# Sound über HDMI und Klinke Gleichzeitig



## -Loki- (3. November 2012)

*Sound über HDMI und Klinke Gleichzeitig*

Hallo Leute,
ich hoffe das ihr mir helfen könnt.
Ich habe zusätzlich zu meinen Monitor mein Ferseher an den PC angeschlossen. Jetzt kann ich aber den Sound nur entweder über meine Boxen (Klinke) oder über den Ferseher (HDMI) laufen lassen. Ich würde aber gerne den Sound über beides ausgeben lassen. Bis jetzt habe ich nur die möglichkeit gefunden das über den Realtek Stereomixer zu relisieren. Dadurch entsteht aber eine sehr unschöne asynchronität zwichen Boxen und Fehrnseher von ein paar ms.
Habt ihr eine Idee wie ich den Ton synchron über Boxen und Fehrnseher hinbekomme?


----------



## -Loki- (7. November 2012)

*AW: Sound über HDMI und Klinke Gleichzeitig*

Knapp 150 hits und keiner hat eine Idee?


----------



## Herbboy (7. November 2012)

*AW: Sound über HDMI und Klinke Gleichzeitig*

Das wird nicht gehen. Du könntest höchstens beim Fernseher schauen, ob Du beim Ton einen Ausgleich einstellen kannst.

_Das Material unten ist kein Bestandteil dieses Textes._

-- ==== Sys2Proof/WellFormed.lean ====
section
/-! DEFINITION. Well-formed commands: every operand lies in the range its field or unit number has. What a command does with an
operand in range is the machine's; what no field can carry is no command. -/

namespace Sys2Proof

/-! ## Fields by their widths -/

abbrev u8 (n : Nat) : Bool := n < 2 ^ 8
abbrev u16 (n : Nat) : Bool := n < 2 ^ 16
abbrev u24 (n : Nat) : Bool := n < 2 ^ 24
abbrev u32 (n : Nat) : Bool := n < 2 ^ 32
abbrev u64 (n : Nat) : Bool := n < 2 ^ 64

def okOptU32 (o : Option Nat) : Bool := o.all (fun n => u32 n)
def okU32s (l : List Nat) : Bool := l.all (fun n => u32 n)

/-! ## Numbers of units -/

abbrev okPort (p : Nat) : Bool := p < 24
abbrev okSub (k : Nat) : Bool := k < 4
abbrev okVat (v : Nat) : Bool := v < 8
abbrev okArray (n : Nat) : Bool := n < 17408
abbrev okEngine (n : Nat) : Bool := n < 512
def okEngines (l : List Nat) : Bool := l.all (fun n => okEngine n)
abbrev okSlot (l : Nat) : Bool := l < 2048
abbrev okPart (p : Nat) : Bool := p < 256
abbrev okSlice (k : Nat) : Bool := k < 8
abbrev okMbx (m : Nat) : Bool := m < 64
abbrev okCore (c : Nat) : Bool := c < 10
abbrev okHolder (k : Nat) : Bool := k < 2
abbrev okWay (w : Nat) : Bool := w < 16
abbrev okStraps (x : Nat) : Bool := x < 64
abbrev okWidth (w : Nat) : Bool := w = 8 || w = 16 || w = 32 || w = 64
abbrev okSegment (k : Nat) : Bool := k < 8
abbrev okColumn (c : Nat) : Bool := c < 1136
abbrev okRefLine (k : Nat) : Bool := k < 2
abbrev okClass (c : Nat) : Bool := c < 8
abbrev okUnits (n : Nat) : Bool := n < 2 ^ 13
abbrev okPrio (p : Nat) : Bool := p < 8
abbrev okMsgWord (k : Nat) : Bool := k < 64
abbrev okMonInput (k : Nat) : Bool := k < 64
abbrev okConverter (c : Nat) : Bool := c < 4
abbrev okMonSeq (k : Nat) : Bool := k < 4
abbrev okEnrollRow (r : Nat) : Bool := r < 64

/-! ## Octet strings: none is longer than the largest object (R338) -/

def okOctets (o : Octets) : Bool := o.length ≤ 2 ^ 26
def okOptOctets (o : Option Octets) : Bool := o.all okOctets
def okOctetsList (l : List Octets) : Bool := l.all okOctets

/-! ## Operand types -/

def okRegAgent : RegAgent → Bool
  | .vat v => okVat v
  | .mgmt | .sec | .window => true

def okAgent : Agent → Bool
  | .engine n => okEngine n
  | .vatCore v => okVat v
  | .array n => okArray n
  | .qp h | .stream h => u32 h
  | .mgmt | .sec => true

/-- The fields of an inner message (R350). -/
def okFapMsg (m : FapMsg) : Bool :=
  u8 m.op && u8 m.flags && u16 m.tag && u16 m.status && u16 m.index && u8 m.sub && u24 m.rsv && u32 m.offset && u32 m.count &&
  m.data.length ≤ 1200

def okTap (t : TapPair) : Bool := t.delay < 64 && t.thresh < 16
def okTaps (l : List TapPair) : Bool := l.all okTap

def okReport (r : ConvReport) : Bool := r.half < 3 && okSegment r.segment && okColumn r.column && r.report.all (fun c => c < 256)
def okReports (l : List ConvReport) : Bool := l.all okReport

def okResidue (o : Option (Nat × Nat)) : Bool := o.all (fun r => u32 r.1 && u32 r.2)

def okEnvelope (c : EnvelopeCrypto) : Bool := okOptOctets c.plain && c.digest.length = 48

def okUpset (u : Option EngineUpset) : Bool :=
  u.all (fun x => match x with
    | .residue e f => u32 e && u32 f
    | .scratchUe o => u32 o
    | .silent b => u32 b
    | .scratchCe => true)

Wozu brauchst Du das aber denn überhaupt?


----------



## soth (7. November 2012)

*AW: Sound über HDMI und Klinke Gleichzeitig*

Da wird der Treiber wahrscheinlich irgendeinen Unfug anstellen.

Probier es mal mit Virtual Audio Cable - Download - CHIP Online


----------



## Olstyle (7. November 2012)

soth schrieb:
			
		

> Probier es mal mit Virtual Audio Cable - Download - CHIP Online



Das hat den kleinen Nachteil dass es 50€ kostet. Nach allem was ich mal in die Richtung recherchiert hatte gibt es aber keine Alternative wenn man mehrere Soundkarten gleichzeitig nutzen will.

Für den ganz konkreten Fall hier würde ich erst mal nach einem Audio Out am Fernseher suchen.


----------



## soth (8. November 2012)

*AW: Sound über HDMI und Klinke Gleichzeitig*

Die Shareware Version beinhaltet aber den Audio Repeater, was für diesen Zweck ausreichen würde. Das eigentliche VirtualCable wird gar nicht benötigt.
Ich habe bis jetzt auch nur einige Male mit der Software gespielt, konnte aber in dieser Hinsicht keine Einschränkungen feststellen...


----------